(Record excerpts):
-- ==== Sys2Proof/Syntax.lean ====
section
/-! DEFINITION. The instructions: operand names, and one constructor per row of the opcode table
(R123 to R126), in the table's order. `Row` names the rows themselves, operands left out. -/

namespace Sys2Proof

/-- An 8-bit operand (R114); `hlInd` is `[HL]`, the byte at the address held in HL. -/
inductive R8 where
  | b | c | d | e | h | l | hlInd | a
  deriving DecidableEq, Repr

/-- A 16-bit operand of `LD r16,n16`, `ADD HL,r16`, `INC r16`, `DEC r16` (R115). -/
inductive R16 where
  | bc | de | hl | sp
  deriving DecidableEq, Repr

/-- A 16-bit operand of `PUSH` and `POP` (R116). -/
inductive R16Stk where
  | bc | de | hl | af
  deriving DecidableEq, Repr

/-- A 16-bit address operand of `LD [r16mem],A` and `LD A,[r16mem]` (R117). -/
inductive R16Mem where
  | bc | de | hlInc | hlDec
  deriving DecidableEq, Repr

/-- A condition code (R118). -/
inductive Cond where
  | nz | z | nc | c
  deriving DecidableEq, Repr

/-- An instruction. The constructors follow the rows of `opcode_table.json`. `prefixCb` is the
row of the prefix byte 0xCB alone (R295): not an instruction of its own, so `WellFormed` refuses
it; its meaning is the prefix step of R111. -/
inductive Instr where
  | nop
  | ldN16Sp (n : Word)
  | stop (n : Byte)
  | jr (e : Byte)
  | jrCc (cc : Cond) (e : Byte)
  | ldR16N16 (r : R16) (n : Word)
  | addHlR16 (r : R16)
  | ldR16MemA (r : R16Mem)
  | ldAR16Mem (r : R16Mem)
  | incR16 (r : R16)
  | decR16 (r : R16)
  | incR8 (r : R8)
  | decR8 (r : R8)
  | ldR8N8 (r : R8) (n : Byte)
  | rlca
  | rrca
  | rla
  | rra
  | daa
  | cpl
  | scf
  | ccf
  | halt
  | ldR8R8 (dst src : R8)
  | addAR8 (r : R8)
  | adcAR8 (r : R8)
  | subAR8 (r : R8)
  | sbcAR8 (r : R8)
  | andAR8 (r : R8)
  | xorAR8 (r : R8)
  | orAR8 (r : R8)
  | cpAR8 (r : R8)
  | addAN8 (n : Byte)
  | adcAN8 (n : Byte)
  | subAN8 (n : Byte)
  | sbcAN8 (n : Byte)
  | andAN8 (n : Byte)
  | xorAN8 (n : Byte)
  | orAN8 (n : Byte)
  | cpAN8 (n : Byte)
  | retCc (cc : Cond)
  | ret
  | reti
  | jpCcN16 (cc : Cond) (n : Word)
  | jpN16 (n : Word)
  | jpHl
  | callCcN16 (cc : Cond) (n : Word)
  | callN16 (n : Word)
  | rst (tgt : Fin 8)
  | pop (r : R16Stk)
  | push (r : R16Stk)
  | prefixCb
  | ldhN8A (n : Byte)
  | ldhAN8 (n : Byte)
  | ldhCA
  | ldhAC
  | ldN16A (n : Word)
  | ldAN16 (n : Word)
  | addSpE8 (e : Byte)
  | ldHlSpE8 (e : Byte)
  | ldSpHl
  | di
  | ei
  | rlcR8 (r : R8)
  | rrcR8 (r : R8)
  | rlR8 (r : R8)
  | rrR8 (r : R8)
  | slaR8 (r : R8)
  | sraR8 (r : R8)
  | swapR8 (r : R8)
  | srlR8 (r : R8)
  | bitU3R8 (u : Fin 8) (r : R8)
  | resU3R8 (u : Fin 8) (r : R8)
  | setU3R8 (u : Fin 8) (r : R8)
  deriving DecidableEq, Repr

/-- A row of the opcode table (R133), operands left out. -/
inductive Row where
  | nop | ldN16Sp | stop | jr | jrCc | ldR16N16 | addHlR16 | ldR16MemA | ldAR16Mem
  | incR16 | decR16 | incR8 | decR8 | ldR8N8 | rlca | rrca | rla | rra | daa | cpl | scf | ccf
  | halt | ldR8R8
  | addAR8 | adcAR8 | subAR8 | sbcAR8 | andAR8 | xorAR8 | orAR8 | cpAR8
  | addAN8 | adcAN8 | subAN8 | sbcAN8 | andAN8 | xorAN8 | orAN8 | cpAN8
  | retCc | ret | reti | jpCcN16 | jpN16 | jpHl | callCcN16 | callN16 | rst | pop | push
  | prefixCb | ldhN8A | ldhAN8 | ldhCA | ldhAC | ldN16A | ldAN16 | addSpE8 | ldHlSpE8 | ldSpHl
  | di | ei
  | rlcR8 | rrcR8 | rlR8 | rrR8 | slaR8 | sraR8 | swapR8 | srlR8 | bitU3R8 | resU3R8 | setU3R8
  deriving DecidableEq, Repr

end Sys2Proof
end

(What you should do): Write out again only the lines from the one with "rrR8 (r : R8)" through the last line of the records above. Keep every word as it stands.

(Problem solution):
  | rrR8 (r : R8)
  | slaR8 (r : R8)
  | sraR8 (r : R8)
  | swapR8 (r : R8)
  | srlR8 (r : R8)
  | bitU3R8 (u : Fin 8) (r : R8)
  | resU3R8 (u : Fin 8) (r : R8)
  | setU3R8 (u : Fin 8) (r : R8)
  deriving DecidableEq, Repr

/-- A row of the opcode table (R133), operands left out. -/
inductive Row where
  | nop | ldN16Sp | stop | jr | jrCc | ldR16N16 | addHlR16 | ldR16MemA | ldAR16Mem
  | incR16 | decR16 | incR8 | decR8 | ldR8N8 | rlca | rrca | rla | rra | daa | cpl | scf | ccf
  | halt | ldR8R8
  | addAR8 | adcAR8 | subAR8 | sbcAR8 | andAR8 | xorAR8 | orAR8 | cpAR8
  | addAN8 | adcAN8 | subAN8 | sbcAN8 | andAN8 | xorAN8 | orAN8 | cpAN8
  | retCc | ret | reti | jpCcN16 | jpN16 | jpHl | callCcN16 | callN16 | rst | pop | push
  | prefixCb | ldhN8A | ldhAN8 | ldhCA | ldhAC | ldN16A | ldAN16 | addSpE8 | ldHlSpE8 | ldSpHl
  | di | ei
  | rlcR8 | rrcR8 | rlR8 | rrR8 | slaR8 | sraR8 | swapR8 | srlR8 | bitU3R8 | resU3R8 | setU3R8
  deriving DecidableEq, Repr

end Sys2Proof
end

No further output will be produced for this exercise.